A brilliant, darkly comic, and startlingly honest novel, A Week of
This follows the lives of an extended family over one increasingly
desperate week. At the centre of the novel is 38-year-old Manda, a
tough, sarcastic woman who has yet to make peace with the town she was
brought to as a teenager after her parents' messy divorce. Her estranged
mother is crazy, her father is ill and in retreat, her damaged older
brother is growing restless and distant, her stepbrother is a grown-up
teenager without any real friends, and her husband is a tight-lipped,
depressed store-owner who has been pressing Manda to have a baby.
Full of barbed dialogue and hilariously deadpan descriptions of family
dynamics and the kind of awkward social dances that get performed every
day, A Week of This is a book for people who always feel a little out
of place, right where they are. People who are smart enough to know
something has gone wrong, but can't figure out how to fix it. People who
know they aren't kids anymore, but are not quite ready to grow up.

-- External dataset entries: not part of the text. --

-- ==== Sys2Proof/Machine/Sync.lean ====
section
/-! DEFINITION. The sync units: semaphores, watches, notifications, barriers and realign barriers (R280-R313, R317). -/
namespace Sys2Proof.Machine

/-- Greatest semaphore value (R281). -/
def semMax : Nat := 2 ^ 40 - 1

namespace State

/-! ### Semaphores -/

/-- A semaphore entry (R281). -/
def sem (s : State) (u i : Nat) : Nat := nget s.sems 0 (u * 1024 + i)
def semVal (s : State) (u i : Nat) : Nat := bitsOf (s.sem u i) 0 40
def semJob (s : State) (u i : Nat) : Nat := bitsOf (s.sem u i) 40 10
def semOn (s : State) (u i : Nat) : Bool := bitAt (s.sem u i) 50
def setSem (s : State) (u i v : Nat) : State := { s with sems := mapSet s.sems 0 (u * 1024 + i) v }
def setSemVal (s : State) (u i v : Nat) : State := s.setSem u i (putBits (s.sem u i) 0 40 v)

/-- Base address of a unit's registers (R318). -/
def unitBase (u : Nat) : Nat := 0x40 * u

/-- A SYN_ERR bit set and logged (R318, R428). -/
def synErr (s : State) (u : Nat) (f : Fld) (cls st detail : Nat) : State :=
  (s.set (unitBase u) f 1).report cls (srcUnit u) st detail

/-- DETAIL of classes SYNC and SYNC_TMO (R428). -/
def syncDetail (index kind scol srow tag src : Nat) : Nat :=
  packFields [(10, index), (3, kind), (7, scol), (6, srow), (24, tag), (24, src)]

/-! ### Watches -/

/-- Whether an entry of the unit is free (R291). -/
def watchRoom (s : State) (u : Nat) : Bool := (s.watches.filter (fun w => w.unit == u)).length < 2048

/-- The lowest free watch entry of a unit. -/
def freeWatch (s : State) (u : Nat) : Nat :=
  let used := (s.watches.filter (fun w => w.unit == u)).map (·.ent)
  ((upFrom 0 (used.length + 1)).find? (fun k => !used.contains k)).getD 0

/-- The watch entry of an arriving operation (R291, R295). -/
def watchOf (s : State) (u kind : Nat) (pk : Pkt) (n : Nat) : Watch :=
  let h := pk.hdr
  let wtmo := s.waitTmo (bitsOf h.aux 10 20)
  let x := entered pk
  { unit := u, ent := s.freeWatch u, fired := false, kind := kind, index := bitsOf h.aux 0 (if 3 ≤ kind then 8 else 10), n := n, tag := h.tag
    job := h.job, ctx := h.ctx, scol := h.scol, srow := h.srow
    port := if x then pk.ext.port else 127
    src := if x then pk.ext.src else 0, psn := if x then pk.ext.psn else 0, mepoch := if x then pk.ext.mepoch else 0
    deadline := (s.notchCount + wtmo) % 2 ^ 32, due := s.deadline wtmo, status := 0, value := 0 }

/-- A watch added to the end of the list. -/
def addWatch (s : State) (w : Watch) : State := { s with watches := s.watches ++ [w] }

/-- A watch fires: it keeps its status and the value observed, and joins the notification queue (R293, R294). -/
def fire (s : State) (u ent st value : Nat) : State :=
  { s with
    watches := updFirst (fun w => w.unit == u && w.ent == ent) (fun w => { w with fired := true, status := st, value := value })
      s.watches
    ntfq := s.ntfq ++ [(u, ent)] }

/-- A watch that fires at once. -/
def fireNew (s : State) (w : Watch) (st value : Nat) : State := (s.addWatch w).fire w.unit w.ent st value

/-- One watch at its place in a walk (R292); the flag says that an earlier WAIT_TAKE is still live. -/
def walkOne (u i : Nat) (a : State × Bool) (ent : Nat) : State × Bool :=
  let s := a.1
  match s.watches.find? (fun w => w.unit == u && w.ent == ent) with
  | none => a
  | some w =>
    let v := s.semVal u i
    if w.kind == 0 then (if w.n ≤ v then (s.fire u ent stOK v, a.2) else a)
    else if w.kind == 1 then
      (if !a.2 && w.n ≤ v then ((s.setSemVal u i (v - w.n)).fire u ent stOK (v - w.n), false) else (s, true))
    else a

/-- A walk of a semaphore's live watches in registration order (R292). -/
def walk (s : State) (u i : Nat) : State :=
  let es := (s.watches.filter (fun w => w.unit == u && w.index == i && !w.fired && w.kind ≤ 1)).map (·.ent)
  (es.foldl (walkOne u i) (s, false)).1
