/-- An RDATA or WACK or CREDIT or NACK that answers outstanding packet `q`. A WRITE of several segments is answered by the WACK of each
(R83, R84), and is complete with the last of them (DESIGN CHOICE, log 17). -/
def takeReply (s : State) (q : Req) (pk : Pkt) : State :=
  let st := pk.hdr.opc % 16
  if pk.hdr.ptype == tNACK then s.retryOrFail q false st
  else
    let st := if pk.poisoned && st == stOK then stPOISON else st
    if st == stOK && 1 < q.replies then s.updReq q.id (fun y => { y with replies := q.replies - 1 })
    else if st != stOK && st != stPOISON then s.retryOrFail q false st
    else if pk.hdr.ptype == tRDATA then
      match q.purp with
      | .op o off =>
        let lad := ((s.opOf o).map (·.laddr)).getD 0
        let m := niMem s.build q.ep (lad + off)
        -- the data is written to its destination, poisoned units as poisoned (R146)
        let s := s.writeMem m.1 m.2 pk.pay pk.bad (.opWrite o pk.pay.length st)
        let s := if st == stPOISON then s.failReq q st else s.answered q 0 stOK
        s
      | p => (s.dropReq q.id).addTxn false 0 false 0 pk.pay.length [] (unitsOf 0 pk.pay pk.bad) st p
    else if st == stPOISON then s.failReq q stPOISON
    else match q.purp with
      | .op _ _ => s.answered q q.pkt.hdr.len stOK
      | .nothing => s.dropReq q.id
      | p => (s.dropReq q.id).addTxn false 0 true 0 0 [] [] st p

/-- Packets of a context that have not launched are taken apart, to be formed again from the rank entry on (R127). The rotor of R129 that
their forming has moved stays where it is (DESIGN CHOICE, log 38). -/
def unform (s : State) (ep ctx : Nat) : State :=
  let gone := fun (q : Req) => q.slot && q.ep == ep && q.ctx == ctx && q.stage.unsent && q.entry.isNone
  let out := s.reqs.filter gone
  let s := { s with reqs := s.reqs.filter (fun q => !gone q) }
  out.reverse.foldl (fun s q => match q.purp with
    | .op o off => s.updOp o (fun x => { x with next := off, formed := x.formed - 1 })
    | _ => s) s

end State
end Sys2Proof.Machine
end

"A Week of This is bleak, funny, sad, smart, and unlike any novel I
have ever read. The lives of these characters are so richly imagined I
could taste the furnace dust, smell the backed-up sewer, feel the thump
of every hangover. It's an authentic, unsentimental literary experiment
that doesn't read like an experiment. Nathan Whitlock has exposed the
timeless heart of lower-middle-class everywhere." -- Todd Babiak, author
of The Book of Stanley and The Garneau Block.